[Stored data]
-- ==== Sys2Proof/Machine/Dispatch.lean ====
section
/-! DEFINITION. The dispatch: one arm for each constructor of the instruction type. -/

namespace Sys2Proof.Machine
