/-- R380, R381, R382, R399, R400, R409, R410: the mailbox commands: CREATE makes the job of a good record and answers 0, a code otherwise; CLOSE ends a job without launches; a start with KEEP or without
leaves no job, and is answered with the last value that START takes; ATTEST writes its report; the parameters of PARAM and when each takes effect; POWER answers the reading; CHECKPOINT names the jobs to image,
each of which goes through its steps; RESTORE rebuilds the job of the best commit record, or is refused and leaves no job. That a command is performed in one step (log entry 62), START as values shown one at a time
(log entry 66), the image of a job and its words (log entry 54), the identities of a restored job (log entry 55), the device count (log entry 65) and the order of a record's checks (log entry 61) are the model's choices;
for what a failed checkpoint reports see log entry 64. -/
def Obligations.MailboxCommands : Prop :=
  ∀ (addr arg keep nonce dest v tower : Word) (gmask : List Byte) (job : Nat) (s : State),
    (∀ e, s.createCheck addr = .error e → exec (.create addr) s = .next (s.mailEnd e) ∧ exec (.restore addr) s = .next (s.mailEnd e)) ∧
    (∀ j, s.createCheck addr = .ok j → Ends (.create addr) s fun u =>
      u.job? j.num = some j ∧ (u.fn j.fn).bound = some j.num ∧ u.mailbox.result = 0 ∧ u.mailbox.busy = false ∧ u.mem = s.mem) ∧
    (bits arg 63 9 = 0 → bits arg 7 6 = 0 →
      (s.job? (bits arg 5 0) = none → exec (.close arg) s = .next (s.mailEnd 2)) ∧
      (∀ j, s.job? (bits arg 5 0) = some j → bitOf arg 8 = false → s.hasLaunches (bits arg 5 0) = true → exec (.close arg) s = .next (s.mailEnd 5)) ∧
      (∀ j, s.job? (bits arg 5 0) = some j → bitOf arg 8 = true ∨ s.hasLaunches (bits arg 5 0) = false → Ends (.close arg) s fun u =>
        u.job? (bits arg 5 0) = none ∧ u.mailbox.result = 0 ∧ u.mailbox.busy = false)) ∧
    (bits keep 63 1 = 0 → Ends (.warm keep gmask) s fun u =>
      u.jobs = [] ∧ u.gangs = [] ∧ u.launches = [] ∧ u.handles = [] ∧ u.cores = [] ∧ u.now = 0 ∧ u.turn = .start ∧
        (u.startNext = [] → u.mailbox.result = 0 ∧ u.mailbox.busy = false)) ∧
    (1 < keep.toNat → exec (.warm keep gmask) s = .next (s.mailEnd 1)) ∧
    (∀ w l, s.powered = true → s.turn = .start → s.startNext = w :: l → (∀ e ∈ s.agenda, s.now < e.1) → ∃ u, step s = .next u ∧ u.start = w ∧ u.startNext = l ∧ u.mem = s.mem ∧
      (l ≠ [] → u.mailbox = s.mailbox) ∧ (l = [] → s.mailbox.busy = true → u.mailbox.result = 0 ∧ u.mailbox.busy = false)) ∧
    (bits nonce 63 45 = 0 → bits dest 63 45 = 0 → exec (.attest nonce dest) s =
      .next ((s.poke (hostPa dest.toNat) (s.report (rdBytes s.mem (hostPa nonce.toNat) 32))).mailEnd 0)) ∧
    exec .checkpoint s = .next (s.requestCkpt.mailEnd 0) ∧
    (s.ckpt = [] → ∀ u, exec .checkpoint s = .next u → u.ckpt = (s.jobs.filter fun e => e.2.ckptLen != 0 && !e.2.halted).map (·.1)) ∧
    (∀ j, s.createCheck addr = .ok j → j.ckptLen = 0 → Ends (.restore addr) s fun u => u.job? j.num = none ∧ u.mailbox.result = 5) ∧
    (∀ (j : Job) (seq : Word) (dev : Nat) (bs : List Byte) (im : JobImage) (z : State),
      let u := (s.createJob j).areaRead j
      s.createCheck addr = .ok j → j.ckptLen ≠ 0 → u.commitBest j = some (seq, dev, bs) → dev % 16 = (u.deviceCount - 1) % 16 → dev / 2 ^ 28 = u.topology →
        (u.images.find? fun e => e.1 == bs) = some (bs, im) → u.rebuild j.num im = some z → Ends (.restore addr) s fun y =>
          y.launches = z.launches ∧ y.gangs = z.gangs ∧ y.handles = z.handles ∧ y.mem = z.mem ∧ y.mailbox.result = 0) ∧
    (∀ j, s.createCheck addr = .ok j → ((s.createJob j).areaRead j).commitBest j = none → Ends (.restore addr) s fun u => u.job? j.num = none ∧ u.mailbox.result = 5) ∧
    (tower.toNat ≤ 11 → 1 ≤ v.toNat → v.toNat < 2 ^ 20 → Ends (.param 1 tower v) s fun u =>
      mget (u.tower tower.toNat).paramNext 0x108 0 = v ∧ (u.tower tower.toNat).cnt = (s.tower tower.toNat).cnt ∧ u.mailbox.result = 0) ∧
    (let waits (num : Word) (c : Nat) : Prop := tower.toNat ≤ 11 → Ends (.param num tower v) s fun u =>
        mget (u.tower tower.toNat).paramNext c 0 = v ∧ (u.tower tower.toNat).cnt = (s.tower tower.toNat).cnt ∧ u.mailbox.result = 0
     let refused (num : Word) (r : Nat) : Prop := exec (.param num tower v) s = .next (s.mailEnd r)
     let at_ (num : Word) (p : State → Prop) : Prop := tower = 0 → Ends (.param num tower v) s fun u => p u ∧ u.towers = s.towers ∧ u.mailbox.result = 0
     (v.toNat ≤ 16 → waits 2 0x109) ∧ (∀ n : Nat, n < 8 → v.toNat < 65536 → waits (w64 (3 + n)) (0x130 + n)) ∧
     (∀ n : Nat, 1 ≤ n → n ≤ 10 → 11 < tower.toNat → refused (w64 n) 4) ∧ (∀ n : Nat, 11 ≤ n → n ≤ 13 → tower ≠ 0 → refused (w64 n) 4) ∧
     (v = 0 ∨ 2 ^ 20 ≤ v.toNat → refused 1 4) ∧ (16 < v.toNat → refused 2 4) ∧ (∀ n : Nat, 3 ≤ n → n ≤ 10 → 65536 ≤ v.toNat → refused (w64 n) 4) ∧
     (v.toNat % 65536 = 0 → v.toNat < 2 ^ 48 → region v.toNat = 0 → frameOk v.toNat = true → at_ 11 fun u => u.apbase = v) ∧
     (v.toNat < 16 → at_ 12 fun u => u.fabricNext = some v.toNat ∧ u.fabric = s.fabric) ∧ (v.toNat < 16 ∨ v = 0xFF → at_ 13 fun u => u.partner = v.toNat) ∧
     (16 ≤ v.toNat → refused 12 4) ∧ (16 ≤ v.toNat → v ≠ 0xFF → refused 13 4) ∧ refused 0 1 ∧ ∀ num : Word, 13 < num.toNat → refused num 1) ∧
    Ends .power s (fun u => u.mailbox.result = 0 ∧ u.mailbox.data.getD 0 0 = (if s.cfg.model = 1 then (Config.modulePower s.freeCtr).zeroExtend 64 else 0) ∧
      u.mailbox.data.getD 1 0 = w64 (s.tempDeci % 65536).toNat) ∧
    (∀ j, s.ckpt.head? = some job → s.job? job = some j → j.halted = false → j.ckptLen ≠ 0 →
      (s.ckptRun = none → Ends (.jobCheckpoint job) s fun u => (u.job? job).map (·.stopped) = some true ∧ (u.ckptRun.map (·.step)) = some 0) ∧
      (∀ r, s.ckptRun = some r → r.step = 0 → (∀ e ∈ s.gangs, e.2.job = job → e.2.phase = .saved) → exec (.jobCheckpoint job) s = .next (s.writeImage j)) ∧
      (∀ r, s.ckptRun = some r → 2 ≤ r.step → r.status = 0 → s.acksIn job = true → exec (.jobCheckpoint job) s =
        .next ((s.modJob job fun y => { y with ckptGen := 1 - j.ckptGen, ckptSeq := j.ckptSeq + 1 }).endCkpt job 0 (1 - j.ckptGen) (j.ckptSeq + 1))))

...

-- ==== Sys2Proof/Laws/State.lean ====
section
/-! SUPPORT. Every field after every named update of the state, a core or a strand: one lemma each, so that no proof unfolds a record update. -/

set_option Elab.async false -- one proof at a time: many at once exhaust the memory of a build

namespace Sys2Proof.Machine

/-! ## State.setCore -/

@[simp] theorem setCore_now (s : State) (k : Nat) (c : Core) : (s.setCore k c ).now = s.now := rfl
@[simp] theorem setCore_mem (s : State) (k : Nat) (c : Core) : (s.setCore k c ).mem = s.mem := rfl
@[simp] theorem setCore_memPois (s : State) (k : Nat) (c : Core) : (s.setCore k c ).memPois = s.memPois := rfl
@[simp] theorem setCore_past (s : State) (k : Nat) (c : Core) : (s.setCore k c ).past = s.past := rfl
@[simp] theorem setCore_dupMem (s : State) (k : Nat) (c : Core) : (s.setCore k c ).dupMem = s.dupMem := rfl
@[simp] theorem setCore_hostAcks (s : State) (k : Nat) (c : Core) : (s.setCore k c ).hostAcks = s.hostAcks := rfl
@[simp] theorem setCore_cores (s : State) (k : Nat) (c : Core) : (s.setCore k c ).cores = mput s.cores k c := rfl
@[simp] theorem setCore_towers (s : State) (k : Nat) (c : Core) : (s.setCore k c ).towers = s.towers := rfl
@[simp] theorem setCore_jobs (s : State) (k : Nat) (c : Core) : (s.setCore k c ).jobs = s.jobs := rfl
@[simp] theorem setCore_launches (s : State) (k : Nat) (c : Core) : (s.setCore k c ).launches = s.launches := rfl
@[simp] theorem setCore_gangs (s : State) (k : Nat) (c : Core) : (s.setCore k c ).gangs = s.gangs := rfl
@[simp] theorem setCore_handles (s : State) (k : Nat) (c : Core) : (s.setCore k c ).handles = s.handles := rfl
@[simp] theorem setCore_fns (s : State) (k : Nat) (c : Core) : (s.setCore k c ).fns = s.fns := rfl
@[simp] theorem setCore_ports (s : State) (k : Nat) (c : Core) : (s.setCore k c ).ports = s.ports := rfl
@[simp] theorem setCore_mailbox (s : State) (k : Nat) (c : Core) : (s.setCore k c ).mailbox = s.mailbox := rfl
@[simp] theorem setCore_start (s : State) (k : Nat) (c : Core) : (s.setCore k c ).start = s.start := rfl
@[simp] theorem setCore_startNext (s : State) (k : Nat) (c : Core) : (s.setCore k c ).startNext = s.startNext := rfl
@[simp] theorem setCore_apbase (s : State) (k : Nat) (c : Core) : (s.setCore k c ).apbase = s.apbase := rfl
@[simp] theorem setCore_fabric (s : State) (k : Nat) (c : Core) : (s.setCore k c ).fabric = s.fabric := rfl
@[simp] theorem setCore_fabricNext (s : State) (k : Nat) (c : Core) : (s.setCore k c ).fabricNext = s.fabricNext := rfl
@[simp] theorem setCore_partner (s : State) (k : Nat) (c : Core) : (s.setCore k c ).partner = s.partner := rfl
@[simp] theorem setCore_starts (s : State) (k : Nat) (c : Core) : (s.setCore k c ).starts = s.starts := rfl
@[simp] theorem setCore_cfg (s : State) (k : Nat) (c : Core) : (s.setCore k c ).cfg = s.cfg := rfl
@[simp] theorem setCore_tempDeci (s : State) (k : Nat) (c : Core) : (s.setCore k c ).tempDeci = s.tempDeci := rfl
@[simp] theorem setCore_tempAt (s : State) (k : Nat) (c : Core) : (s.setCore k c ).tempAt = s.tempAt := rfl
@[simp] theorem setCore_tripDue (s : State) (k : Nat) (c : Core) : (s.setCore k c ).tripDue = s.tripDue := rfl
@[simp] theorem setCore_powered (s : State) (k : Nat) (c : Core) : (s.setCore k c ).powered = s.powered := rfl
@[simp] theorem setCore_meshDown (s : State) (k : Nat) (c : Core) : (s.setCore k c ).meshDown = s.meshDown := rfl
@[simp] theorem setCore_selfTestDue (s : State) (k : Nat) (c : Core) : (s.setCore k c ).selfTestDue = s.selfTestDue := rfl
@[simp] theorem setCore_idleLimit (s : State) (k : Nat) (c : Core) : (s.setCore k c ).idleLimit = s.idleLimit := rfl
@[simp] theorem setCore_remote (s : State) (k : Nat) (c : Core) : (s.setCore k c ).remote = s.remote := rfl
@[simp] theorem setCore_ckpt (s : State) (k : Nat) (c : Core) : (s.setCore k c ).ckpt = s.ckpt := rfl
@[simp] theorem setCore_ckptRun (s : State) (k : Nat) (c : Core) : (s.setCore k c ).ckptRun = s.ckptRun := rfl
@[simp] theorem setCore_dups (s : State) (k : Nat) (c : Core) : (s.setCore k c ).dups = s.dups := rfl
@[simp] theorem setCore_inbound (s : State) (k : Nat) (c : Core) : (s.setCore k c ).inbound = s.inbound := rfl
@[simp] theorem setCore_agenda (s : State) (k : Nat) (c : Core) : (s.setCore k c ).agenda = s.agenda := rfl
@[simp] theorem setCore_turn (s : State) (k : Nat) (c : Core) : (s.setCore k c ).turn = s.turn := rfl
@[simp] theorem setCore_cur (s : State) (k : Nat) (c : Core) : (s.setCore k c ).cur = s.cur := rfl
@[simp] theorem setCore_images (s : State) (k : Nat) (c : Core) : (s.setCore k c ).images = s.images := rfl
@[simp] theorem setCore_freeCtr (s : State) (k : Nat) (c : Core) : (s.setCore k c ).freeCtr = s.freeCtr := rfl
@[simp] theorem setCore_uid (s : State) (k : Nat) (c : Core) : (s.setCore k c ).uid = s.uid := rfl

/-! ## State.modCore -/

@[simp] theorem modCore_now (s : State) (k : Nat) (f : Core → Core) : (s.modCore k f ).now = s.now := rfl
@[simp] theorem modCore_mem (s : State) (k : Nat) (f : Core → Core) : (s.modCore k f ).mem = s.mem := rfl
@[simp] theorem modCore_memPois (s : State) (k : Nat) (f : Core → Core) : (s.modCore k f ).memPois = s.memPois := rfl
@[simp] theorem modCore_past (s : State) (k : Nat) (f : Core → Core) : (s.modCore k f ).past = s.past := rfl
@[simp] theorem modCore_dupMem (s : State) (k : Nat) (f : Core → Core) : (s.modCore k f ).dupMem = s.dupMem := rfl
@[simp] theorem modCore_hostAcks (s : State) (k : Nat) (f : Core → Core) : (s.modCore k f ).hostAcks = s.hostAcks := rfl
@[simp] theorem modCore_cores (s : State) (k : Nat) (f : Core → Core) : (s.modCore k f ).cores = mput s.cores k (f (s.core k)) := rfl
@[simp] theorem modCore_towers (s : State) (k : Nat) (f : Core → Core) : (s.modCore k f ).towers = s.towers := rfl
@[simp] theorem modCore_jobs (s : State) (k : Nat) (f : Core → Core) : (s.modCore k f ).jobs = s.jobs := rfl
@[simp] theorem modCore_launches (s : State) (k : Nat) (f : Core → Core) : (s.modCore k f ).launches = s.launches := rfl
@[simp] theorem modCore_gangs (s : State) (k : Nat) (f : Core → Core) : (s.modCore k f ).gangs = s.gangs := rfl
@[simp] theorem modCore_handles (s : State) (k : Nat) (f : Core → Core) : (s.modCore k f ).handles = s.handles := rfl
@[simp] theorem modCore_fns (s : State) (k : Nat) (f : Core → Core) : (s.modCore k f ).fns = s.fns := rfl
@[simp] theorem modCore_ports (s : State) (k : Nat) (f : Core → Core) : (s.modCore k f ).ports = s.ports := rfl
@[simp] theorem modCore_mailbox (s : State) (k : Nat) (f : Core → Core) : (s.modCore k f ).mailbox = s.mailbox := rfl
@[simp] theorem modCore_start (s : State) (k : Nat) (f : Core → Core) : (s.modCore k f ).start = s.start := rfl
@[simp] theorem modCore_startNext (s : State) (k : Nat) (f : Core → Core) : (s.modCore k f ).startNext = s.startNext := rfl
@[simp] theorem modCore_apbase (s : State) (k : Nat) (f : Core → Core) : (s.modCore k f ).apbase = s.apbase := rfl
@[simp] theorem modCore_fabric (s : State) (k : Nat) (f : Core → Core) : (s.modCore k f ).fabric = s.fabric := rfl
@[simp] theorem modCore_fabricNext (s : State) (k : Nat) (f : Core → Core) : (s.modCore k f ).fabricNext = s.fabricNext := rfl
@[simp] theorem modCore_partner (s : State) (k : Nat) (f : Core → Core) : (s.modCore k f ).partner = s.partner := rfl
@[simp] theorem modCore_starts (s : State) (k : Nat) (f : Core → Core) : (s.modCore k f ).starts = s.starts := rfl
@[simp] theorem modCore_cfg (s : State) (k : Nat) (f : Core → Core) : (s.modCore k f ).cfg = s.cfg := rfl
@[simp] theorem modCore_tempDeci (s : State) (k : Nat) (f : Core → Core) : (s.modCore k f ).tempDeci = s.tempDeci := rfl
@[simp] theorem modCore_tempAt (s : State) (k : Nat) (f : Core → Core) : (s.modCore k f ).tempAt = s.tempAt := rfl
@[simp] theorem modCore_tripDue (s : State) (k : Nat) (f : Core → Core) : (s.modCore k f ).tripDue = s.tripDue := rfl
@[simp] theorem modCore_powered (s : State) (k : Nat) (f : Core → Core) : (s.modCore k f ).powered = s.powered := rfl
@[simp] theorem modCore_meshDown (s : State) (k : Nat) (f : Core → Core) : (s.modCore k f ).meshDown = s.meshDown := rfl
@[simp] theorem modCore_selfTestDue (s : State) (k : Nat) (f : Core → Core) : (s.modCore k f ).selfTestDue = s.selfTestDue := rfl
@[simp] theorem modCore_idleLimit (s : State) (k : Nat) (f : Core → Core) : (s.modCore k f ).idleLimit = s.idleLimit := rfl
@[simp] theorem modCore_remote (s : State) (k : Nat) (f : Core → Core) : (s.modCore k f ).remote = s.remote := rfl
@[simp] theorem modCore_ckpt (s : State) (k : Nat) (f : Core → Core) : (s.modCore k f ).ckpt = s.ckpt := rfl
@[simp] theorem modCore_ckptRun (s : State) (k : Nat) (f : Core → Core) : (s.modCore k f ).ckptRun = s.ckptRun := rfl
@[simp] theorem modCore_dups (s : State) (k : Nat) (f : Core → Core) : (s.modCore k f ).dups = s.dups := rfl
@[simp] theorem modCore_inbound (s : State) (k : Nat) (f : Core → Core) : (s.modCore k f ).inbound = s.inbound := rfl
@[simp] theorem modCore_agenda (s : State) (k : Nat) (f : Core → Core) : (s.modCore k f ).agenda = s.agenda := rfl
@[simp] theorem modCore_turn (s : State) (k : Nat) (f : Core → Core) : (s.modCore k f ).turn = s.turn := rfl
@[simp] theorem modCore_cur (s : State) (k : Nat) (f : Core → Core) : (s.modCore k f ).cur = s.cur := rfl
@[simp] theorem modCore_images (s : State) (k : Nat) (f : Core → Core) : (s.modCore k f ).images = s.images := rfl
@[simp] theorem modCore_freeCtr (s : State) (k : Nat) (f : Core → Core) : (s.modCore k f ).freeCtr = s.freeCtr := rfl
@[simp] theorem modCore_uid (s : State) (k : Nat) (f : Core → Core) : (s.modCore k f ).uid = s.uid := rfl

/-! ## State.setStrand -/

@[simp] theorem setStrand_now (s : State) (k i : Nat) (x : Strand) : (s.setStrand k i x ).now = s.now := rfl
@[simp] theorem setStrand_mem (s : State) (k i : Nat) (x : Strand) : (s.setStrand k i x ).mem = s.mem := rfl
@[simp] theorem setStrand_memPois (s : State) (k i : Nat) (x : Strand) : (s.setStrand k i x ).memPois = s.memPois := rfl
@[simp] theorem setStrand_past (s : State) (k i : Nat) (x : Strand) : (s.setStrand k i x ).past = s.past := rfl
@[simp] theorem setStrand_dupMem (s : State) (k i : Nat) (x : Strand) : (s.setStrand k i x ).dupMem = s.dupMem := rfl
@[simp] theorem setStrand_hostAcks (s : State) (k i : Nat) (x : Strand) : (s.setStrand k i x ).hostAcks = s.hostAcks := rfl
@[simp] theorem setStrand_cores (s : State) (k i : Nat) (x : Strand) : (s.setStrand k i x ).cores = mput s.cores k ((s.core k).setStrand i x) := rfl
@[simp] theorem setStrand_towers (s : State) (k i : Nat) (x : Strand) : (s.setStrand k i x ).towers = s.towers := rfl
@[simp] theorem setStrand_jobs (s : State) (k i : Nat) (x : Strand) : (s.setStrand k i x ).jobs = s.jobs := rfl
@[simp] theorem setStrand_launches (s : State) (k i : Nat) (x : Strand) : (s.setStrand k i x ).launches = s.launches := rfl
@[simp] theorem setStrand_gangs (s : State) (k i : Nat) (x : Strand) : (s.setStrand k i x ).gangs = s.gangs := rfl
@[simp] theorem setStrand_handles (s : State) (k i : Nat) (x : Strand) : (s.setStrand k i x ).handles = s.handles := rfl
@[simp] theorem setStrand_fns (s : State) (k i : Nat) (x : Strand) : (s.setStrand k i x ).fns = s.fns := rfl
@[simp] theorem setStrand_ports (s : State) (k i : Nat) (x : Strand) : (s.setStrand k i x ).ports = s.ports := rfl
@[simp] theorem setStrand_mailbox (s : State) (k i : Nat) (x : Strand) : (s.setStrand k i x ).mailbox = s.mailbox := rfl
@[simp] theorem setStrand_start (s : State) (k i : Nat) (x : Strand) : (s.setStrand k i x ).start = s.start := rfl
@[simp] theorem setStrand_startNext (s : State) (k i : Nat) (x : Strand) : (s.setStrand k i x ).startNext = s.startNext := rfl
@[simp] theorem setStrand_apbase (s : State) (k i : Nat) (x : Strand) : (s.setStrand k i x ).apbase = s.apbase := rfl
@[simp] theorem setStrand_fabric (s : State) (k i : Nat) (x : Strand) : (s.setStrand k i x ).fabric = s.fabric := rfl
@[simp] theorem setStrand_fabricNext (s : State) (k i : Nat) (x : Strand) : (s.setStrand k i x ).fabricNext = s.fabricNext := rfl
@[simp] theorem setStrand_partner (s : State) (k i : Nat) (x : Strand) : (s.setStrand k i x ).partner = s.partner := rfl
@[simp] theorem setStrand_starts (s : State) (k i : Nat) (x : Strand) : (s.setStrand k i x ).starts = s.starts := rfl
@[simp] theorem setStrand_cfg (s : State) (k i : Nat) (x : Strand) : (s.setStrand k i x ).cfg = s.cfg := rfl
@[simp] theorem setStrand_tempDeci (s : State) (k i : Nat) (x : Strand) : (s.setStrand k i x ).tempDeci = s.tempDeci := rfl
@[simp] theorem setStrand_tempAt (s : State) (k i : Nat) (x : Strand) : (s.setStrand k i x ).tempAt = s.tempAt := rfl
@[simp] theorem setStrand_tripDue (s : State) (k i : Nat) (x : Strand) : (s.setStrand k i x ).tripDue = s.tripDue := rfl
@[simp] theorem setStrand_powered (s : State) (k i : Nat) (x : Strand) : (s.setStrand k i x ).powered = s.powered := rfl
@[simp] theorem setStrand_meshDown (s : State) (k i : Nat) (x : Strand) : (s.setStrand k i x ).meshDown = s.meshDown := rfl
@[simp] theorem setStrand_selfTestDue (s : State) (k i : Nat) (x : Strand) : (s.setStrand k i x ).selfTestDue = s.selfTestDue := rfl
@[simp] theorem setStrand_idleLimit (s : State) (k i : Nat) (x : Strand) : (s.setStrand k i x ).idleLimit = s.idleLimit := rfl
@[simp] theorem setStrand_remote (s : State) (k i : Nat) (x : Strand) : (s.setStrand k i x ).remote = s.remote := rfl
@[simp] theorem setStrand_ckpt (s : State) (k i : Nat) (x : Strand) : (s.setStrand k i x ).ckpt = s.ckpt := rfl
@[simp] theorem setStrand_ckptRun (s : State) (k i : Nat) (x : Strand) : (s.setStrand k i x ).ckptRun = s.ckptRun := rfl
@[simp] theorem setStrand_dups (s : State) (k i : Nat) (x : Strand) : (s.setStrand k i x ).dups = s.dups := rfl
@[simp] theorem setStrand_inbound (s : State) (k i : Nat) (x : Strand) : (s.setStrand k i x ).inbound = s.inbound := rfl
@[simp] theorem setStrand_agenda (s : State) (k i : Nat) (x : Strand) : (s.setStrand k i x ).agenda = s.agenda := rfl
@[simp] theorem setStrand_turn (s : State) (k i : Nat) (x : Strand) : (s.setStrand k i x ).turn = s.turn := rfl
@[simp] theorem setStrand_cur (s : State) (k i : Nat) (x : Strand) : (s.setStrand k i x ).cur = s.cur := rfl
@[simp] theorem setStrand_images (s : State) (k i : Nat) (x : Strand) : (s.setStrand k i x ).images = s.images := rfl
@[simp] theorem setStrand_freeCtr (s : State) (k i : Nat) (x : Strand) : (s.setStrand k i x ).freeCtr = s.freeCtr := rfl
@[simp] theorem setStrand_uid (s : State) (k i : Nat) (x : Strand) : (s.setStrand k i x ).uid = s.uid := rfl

## PROBLEM STATEMENT
Transcribe the lines above between the line holding "(∀ w l, s.powered" and the line holding "exec .checkpoint s = .next (s.requestCkpt.mailEnd", inclusive, exactly as they stand and with nothing added.

## SOLUTION TO THE PROBLEM
    (∀ w l, s.powered = true → s.turn = .start → s.startNext = w :: l → (∀ e ∈ s.agenda, s.now < e.1) → ∃ u, step s = .next u ∧ u.start = w ∧ u.startNext = l ∧ u.mem = s.mem ∧
      (l ≠ [] → u.mailbox = s.mailbox) ∧ (l = [] → s.mailbox.busy = true → u.mailbox.result = 0 ∧ u.mailbox.busy = false)) ∧
    (bits nonce 63 45 = 0 → bits dest 63 45 = 0 → exec (.attest nonce dest) s =
      .next ((s.poke (hostPa dest.toNat) (s.report (rdBytes s.mem (hostPa nonce.toNat) 32))).mailEnd 0)) ∧
    exec .checkpoint s = .next (s.requestCkpt.mailEnd 0) ∧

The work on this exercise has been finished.